/---

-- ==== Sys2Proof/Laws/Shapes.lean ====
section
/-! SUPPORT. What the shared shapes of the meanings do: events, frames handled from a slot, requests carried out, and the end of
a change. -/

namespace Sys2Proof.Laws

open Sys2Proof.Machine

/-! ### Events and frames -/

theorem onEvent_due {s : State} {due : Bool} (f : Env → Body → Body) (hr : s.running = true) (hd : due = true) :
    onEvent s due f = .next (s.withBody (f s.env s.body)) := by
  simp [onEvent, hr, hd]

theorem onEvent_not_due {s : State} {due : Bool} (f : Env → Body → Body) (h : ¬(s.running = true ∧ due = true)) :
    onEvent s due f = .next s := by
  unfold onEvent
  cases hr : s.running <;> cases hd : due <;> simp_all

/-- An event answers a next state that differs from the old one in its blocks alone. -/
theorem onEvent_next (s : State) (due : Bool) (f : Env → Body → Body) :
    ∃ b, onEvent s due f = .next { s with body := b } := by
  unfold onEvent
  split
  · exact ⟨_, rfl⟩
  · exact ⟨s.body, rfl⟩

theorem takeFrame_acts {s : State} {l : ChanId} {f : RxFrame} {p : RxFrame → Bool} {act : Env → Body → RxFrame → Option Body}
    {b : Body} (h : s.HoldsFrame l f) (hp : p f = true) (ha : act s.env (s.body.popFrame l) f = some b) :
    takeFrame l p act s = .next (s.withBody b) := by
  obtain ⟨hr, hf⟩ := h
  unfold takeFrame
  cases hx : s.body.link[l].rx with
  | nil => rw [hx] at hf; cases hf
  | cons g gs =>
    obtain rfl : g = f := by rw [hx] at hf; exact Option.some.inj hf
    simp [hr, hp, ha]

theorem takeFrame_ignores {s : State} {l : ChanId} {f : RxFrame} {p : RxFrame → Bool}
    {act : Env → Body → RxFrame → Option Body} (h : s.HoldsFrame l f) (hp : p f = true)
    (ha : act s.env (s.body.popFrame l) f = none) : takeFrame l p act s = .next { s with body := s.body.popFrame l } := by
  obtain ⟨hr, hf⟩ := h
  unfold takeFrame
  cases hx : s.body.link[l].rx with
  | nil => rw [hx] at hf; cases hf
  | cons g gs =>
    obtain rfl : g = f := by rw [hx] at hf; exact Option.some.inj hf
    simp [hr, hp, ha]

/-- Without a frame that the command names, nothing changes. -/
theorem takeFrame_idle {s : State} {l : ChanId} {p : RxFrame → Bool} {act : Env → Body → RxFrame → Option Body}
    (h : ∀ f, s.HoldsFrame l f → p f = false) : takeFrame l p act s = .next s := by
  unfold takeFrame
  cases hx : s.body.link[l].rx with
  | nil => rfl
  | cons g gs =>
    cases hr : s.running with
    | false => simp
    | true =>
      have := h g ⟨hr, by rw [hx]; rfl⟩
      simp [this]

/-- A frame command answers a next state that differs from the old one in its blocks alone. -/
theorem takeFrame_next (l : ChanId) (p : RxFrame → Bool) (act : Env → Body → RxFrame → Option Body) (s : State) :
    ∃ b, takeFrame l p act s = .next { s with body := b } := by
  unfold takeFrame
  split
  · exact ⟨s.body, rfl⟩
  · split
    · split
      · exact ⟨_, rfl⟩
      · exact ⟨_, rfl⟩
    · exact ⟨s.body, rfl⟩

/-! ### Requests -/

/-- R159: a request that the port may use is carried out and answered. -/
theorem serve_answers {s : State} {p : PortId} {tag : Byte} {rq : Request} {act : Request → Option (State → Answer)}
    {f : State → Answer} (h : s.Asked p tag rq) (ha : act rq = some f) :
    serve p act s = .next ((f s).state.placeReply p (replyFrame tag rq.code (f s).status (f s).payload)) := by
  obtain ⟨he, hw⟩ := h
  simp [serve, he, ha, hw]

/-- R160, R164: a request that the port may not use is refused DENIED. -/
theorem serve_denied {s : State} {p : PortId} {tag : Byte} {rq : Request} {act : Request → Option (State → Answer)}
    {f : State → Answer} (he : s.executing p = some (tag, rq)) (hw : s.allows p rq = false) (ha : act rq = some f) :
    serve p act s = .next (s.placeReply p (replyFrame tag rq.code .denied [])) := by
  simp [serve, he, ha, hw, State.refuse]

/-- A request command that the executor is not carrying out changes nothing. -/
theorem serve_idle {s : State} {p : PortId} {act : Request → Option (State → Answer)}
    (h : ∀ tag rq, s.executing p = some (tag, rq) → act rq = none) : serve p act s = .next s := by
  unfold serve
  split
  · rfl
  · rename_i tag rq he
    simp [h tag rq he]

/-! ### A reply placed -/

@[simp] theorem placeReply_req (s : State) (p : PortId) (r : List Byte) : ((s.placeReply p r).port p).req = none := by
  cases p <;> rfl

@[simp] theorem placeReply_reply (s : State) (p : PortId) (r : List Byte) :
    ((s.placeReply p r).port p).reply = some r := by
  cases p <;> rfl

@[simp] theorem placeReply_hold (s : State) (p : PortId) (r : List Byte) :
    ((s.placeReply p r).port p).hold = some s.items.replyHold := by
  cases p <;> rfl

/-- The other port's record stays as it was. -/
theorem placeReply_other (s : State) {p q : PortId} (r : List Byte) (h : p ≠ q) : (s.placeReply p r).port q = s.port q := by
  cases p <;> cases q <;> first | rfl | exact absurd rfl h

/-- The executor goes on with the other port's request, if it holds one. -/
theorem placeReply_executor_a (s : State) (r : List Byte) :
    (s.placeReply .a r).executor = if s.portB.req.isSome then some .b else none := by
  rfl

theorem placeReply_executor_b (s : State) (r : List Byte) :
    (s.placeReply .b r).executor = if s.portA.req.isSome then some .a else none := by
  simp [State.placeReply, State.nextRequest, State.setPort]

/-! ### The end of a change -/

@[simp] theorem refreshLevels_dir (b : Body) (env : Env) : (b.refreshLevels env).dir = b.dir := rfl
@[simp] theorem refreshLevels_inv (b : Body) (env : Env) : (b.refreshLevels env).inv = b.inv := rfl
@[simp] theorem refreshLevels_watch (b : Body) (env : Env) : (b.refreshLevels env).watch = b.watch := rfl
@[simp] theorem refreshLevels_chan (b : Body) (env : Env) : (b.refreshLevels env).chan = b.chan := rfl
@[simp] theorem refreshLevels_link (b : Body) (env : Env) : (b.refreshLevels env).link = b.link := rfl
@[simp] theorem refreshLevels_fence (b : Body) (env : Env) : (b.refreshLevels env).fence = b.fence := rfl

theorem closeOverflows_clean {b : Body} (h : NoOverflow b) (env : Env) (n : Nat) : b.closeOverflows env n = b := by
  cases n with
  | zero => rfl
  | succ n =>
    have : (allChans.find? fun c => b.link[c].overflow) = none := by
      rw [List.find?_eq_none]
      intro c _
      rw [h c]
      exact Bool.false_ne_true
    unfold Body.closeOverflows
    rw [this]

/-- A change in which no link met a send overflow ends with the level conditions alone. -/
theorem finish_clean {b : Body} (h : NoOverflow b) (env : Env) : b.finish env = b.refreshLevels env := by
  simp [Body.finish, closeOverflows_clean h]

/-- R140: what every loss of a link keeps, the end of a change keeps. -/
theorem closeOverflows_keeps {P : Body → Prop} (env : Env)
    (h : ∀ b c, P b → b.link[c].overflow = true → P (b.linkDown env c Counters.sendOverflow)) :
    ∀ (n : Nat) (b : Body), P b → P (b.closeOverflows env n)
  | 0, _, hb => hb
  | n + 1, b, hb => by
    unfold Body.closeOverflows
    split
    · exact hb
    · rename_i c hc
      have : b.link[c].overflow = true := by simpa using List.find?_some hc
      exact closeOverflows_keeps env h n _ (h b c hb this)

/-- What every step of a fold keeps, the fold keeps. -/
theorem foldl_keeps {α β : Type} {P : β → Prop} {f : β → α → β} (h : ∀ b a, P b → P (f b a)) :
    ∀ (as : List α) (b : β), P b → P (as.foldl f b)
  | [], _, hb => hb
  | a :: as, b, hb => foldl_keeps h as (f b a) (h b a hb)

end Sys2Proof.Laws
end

\---
/---

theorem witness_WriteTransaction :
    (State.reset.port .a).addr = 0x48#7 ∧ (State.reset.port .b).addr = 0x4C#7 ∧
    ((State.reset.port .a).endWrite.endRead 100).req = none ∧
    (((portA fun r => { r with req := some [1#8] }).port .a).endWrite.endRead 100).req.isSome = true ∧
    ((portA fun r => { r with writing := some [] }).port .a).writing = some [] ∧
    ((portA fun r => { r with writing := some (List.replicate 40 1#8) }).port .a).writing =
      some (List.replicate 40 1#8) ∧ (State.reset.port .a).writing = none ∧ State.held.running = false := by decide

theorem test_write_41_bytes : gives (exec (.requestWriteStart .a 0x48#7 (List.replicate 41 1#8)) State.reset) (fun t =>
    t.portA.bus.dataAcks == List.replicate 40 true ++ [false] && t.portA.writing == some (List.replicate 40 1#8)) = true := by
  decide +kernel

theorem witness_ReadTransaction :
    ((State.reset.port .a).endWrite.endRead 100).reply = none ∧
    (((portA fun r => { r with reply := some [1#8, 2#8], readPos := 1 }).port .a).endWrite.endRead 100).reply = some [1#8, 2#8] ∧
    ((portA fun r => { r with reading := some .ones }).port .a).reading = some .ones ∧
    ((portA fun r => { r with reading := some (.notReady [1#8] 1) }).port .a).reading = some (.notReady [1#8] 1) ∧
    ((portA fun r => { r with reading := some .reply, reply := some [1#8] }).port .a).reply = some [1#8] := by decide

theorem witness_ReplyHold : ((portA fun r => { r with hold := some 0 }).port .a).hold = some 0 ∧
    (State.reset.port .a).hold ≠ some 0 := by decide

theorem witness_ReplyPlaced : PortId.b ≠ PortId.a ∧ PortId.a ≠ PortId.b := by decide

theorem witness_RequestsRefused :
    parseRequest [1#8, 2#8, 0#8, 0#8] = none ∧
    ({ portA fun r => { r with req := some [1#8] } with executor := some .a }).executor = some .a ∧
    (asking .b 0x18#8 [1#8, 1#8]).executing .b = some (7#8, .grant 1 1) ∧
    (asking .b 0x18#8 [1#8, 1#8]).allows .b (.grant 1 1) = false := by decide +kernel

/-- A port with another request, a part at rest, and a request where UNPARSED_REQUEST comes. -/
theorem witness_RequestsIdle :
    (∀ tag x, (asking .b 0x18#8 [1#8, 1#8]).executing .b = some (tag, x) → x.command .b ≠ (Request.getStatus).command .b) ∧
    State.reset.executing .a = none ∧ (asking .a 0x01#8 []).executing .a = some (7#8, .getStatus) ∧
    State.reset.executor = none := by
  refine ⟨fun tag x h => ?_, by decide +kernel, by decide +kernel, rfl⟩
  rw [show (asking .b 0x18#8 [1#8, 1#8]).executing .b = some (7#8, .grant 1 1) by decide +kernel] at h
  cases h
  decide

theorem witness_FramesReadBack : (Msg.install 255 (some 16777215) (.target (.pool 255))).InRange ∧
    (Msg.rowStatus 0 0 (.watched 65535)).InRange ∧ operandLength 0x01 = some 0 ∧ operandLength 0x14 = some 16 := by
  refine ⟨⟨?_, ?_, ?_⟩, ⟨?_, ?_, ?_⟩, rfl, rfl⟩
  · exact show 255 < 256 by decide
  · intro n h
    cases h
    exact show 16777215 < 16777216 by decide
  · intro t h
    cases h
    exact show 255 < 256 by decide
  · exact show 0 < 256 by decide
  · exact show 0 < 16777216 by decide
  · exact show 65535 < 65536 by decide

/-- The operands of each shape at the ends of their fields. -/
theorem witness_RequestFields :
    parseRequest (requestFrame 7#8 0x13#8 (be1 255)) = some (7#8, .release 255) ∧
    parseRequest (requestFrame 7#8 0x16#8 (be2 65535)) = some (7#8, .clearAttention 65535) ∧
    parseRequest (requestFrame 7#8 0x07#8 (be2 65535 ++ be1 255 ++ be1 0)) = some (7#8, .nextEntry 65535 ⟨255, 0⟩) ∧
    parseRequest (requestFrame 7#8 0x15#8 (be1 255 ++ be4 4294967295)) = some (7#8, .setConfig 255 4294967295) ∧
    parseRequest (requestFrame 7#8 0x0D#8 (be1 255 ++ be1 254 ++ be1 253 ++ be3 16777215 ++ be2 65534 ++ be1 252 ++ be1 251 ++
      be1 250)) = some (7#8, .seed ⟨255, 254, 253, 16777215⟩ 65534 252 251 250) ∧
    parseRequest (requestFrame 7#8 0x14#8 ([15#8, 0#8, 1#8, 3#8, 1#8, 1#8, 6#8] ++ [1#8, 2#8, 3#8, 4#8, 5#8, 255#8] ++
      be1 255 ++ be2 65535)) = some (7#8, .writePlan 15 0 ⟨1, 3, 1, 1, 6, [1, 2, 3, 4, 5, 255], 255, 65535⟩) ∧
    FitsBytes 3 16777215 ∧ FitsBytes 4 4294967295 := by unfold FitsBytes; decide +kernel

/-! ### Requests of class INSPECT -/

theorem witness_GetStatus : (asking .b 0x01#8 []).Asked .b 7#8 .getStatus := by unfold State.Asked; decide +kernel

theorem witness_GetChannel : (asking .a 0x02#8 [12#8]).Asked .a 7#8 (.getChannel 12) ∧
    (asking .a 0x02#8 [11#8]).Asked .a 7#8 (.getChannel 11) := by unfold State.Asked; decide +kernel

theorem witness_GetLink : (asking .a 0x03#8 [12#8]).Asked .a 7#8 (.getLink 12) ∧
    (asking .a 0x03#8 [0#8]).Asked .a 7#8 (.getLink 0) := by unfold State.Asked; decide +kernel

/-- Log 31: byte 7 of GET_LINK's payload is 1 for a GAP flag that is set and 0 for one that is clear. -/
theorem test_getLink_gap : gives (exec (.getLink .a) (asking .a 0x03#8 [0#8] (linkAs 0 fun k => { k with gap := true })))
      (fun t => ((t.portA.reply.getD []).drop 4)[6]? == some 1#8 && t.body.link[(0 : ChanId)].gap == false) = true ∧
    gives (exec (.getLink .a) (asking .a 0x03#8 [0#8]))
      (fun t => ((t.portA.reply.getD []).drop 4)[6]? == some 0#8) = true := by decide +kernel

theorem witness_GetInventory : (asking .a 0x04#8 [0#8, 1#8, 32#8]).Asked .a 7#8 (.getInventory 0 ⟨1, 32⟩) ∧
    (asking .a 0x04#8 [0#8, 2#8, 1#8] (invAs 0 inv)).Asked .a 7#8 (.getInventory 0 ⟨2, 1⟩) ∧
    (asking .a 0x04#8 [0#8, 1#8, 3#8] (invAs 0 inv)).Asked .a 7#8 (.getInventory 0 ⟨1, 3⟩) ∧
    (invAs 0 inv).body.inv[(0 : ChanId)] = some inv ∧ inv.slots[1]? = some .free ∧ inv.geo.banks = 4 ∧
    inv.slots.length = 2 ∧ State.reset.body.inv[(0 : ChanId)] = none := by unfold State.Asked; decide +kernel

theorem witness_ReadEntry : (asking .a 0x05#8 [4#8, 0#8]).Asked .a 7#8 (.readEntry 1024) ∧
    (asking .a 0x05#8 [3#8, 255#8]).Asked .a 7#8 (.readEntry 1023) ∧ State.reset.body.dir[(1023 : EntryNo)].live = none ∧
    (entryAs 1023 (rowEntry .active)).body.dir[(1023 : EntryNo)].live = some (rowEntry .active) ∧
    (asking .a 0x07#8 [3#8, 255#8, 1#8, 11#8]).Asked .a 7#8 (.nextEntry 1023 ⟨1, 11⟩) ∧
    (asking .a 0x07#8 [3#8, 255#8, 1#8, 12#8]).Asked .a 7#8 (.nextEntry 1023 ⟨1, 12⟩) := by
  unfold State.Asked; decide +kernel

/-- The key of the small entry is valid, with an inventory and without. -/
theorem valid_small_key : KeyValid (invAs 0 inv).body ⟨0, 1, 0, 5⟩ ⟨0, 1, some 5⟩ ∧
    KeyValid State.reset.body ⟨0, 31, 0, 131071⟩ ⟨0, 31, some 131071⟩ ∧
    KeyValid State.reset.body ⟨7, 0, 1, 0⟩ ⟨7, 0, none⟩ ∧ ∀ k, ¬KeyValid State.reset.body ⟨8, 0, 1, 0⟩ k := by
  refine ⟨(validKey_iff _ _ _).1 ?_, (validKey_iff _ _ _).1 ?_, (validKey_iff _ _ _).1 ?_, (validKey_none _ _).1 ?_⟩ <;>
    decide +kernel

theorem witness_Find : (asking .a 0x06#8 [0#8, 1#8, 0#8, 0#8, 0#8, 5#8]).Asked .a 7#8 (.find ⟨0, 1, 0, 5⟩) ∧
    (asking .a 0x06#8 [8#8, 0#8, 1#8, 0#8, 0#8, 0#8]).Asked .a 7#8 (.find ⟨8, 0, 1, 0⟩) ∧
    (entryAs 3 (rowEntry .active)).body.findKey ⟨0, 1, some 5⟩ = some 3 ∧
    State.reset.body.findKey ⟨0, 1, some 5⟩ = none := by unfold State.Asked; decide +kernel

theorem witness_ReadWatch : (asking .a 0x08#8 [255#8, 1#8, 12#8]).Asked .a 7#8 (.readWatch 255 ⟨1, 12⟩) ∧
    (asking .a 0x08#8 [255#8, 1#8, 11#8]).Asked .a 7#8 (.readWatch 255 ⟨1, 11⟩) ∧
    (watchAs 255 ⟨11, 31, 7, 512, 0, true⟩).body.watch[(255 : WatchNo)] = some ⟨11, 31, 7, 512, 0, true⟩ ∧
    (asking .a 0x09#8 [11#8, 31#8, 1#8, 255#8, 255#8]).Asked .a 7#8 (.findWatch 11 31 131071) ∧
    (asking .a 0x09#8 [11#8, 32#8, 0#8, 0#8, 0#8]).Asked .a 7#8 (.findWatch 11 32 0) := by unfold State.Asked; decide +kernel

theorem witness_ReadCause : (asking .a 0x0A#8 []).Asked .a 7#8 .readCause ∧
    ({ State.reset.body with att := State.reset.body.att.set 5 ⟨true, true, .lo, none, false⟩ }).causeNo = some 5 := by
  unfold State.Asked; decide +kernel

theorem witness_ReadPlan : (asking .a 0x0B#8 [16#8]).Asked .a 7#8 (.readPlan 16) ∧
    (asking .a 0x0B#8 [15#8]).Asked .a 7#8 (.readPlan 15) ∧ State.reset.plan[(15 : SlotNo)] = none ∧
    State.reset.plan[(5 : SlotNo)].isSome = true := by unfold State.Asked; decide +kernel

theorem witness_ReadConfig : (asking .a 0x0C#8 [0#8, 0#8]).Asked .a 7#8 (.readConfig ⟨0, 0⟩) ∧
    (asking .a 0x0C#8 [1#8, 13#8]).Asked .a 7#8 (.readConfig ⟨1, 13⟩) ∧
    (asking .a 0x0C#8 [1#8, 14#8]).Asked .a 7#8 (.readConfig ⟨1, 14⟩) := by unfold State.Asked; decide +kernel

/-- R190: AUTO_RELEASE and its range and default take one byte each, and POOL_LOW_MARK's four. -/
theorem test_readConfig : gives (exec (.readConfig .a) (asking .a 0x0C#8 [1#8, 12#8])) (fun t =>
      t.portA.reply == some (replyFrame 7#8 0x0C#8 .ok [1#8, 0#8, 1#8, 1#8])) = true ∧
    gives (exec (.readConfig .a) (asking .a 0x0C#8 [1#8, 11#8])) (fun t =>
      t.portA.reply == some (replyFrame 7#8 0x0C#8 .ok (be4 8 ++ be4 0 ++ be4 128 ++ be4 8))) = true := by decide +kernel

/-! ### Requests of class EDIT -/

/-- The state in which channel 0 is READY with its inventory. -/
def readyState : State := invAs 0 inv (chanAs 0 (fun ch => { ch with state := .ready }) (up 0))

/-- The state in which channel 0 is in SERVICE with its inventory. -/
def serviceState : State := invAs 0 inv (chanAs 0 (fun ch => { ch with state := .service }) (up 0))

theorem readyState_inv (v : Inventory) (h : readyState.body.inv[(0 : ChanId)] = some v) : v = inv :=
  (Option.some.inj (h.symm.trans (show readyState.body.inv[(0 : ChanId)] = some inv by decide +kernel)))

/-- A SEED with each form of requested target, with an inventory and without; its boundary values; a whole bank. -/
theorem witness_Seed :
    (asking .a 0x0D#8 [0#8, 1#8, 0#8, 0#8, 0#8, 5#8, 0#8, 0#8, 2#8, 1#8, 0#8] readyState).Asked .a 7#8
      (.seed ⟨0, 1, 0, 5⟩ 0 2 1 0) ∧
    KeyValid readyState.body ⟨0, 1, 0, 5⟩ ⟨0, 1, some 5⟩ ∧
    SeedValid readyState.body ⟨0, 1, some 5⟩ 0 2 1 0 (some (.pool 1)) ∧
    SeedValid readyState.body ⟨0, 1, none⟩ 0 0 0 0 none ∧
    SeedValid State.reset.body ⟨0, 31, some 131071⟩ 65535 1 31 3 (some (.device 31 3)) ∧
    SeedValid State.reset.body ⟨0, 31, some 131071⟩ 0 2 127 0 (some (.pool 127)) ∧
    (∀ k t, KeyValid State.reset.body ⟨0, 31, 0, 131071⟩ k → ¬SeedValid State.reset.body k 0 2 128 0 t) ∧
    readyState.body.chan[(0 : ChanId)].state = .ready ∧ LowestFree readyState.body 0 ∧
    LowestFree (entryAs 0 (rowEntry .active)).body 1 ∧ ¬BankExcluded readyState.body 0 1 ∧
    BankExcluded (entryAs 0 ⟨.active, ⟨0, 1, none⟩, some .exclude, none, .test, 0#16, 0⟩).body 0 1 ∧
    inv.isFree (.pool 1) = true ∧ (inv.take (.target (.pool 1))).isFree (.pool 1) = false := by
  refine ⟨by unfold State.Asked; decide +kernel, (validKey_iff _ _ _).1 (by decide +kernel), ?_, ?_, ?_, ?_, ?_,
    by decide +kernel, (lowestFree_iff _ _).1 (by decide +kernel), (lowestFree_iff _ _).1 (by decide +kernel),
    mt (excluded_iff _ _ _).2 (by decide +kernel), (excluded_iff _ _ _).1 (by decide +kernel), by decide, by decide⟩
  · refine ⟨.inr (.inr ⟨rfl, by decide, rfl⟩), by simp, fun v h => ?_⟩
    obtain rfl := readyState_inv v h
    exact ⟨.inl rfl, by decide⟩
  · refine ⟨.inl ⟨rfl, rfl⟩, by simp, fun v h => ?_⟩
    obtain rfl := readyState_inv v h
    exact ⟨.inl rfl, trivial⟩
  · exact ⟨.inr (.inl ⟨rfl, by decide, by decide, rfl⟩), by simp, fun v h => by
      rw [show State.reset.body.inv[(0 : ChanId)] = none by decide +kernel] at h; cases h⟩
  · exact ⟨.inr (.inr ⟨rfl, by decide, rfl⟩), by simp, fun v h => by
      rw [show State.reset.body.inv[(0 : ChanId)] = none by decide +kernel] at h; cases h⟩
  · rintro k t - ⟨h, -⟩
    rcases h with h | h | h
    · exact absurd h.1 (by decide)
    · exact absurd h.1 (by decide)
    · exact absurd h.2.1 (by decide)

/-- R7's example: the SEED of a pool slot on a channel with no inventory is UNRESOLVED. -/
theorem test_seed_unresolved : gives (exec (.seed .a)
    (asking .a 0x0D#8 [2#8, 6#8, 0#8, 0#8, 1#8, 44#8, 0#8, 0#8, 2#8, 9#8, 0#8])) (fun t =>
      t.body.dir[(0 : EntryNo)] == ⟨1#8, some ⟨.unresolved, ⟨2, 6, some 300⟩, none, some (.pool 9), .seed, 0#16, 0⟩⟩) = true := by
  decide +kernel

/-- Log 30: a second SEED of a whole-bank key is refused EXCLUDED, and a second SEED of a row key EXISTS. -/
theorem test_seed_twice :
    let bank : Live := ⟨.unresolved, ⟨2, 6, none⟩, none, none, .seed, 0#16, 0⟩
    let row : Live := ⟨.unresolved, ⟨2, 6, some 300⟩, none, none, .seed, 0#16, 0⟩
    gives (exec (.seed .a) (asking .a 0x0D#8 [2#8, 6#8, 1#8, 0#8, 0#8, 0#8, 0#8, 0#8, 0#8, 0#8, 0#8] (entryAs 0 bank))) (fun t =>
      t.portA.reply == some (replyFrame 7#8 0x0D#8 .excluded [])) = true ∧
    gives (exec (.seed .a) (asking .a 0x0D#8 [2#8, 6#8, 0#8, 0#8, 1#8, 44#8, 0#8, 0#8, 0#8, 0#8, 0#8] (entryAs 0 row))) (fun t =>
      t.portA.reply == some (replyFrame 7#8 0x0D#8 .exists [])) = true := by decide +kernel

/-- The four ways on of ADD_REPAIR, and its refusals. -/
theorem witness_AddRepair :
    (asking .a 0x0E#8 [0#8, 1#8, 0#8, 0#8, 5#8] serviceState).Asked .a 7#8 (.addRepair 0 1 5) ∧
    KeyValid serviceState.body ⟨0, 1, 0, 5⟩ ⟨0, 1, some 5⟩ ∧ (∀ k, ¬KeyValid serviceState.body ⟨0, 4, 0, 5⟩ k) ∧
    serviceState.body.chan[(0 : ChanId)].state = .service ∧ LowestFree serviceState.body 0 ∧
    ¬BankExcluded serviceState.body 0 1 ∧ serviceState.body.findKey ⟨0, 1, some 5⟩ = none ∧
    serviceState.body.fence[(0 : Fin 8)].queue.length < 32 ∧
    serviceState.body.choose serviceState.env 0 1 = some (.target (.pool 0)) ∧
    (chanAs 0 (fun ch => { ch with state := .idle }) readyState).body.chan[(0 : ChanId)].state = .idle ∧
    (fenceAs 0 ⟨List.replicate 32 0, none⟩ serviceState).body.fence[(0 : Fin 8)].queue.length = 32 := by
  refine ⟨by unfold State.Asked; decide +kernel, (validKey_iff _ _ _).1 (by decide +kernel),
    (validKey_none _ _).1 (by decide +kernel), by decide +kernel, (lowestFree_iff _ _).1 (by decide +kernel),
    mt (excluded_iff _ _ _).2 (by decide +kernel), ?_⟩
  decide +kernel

\---
/---

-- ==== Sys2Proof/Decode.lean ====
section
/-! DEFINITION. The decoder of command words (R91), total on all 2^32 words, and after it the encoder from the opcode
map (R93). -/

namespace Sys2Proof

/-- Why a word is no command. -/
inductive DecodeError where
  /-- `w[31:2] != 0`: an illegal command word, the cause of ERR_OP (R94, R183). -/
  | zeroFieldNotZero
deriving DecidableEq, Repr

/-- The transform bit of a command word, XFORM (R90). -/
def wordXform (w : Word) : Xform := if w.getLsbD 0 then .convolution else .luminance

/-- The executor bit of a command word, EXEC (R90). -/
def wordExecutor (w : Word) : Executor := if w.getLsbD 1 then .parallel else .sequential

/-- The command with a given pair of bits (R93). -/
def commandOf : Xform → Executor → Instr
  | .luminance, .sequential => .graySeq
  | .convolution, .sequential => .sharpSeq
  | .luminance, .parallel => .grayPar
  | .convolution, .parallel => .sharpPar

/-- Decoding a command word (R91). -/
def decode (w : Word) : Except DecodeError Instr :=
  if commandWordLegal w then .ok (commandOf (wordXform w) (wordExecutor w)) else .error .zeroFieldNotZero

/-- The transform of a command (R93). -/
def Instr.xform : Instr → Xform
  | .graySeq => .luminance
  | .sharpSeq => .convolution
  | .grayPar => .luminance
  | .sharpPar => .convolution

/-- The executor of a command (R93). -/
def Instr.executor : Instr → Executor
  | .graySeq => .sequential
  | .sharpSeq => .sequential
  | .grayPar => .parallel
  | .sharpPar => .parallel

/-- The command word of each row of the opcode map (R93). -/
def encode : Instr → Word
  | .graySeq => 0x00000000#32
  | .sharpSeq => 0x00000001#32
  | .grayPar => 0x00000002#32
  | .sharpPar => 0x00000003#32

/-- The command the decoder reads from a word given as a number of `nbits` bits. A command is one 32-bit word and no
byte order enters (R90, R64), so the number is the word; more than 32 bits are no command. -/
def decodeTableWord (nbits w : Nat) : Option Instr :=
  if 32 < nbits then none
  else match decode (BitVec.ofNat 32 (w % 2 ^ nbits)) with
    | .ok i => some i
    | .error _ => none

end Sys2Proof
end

\---

TASK TO COMPLETE: In the listing above, find the line containing "(invAs 0 inv).body.inv[(0" and the line containing "theorem valid_small_key : KeyValid", then quote both, plus every line between them, exactly as written.

TASK ANSWER:
    (invAs 0 inv).body.inv[(0 : ChanId)] = some inv ∧ inv.slots[1]? = some .free ∧ inv.geo.banks = 4 ∧
    inv.slots.length = 2 ∧ State.reset.body.inv[(0 : ChanId)] = none := by unfold State.Asked; decide +kernel

theorem witness_ReadEntry : (asking .a 0x05#8 [4#8, 0#8]).Asked .a 7#8 (.readEntry 1024) ∧
    (asking .a 0x05#8 [3#8, 255#8]).Asked .a 7#8 (.readEntry 1023) ∧ State.reset.body.dir[(1023 : EntryNo)].live = none ∧
    (entryAs 1023 (rowEntry .active)).body.dir[(1023 : EntryNo)].live = some (rowEntry .active) ∧
    (asking .a 0x07#8 [3#8, 255#8, 1#8, 11#8]).Asked .a 7#8 (.nextEntry 1023 ⟨1, 11⟩) ∧
    (asking .a 0x07#8 [3#8, 255#8, 1#8, 12#8]).Asked .a 7#8 (.nextEntry 1023 ⟨1, 12⟩) := by
  unfold State.Asked; decide +kernel

/-- The key of the small entry is valid, with an inventory and without. -/
theorem valid_small_key : KeyValid (invAs 0 inv).body ⟨0, 1, 0, 5⟩ ⟨0, 1, some 5⟩ ∧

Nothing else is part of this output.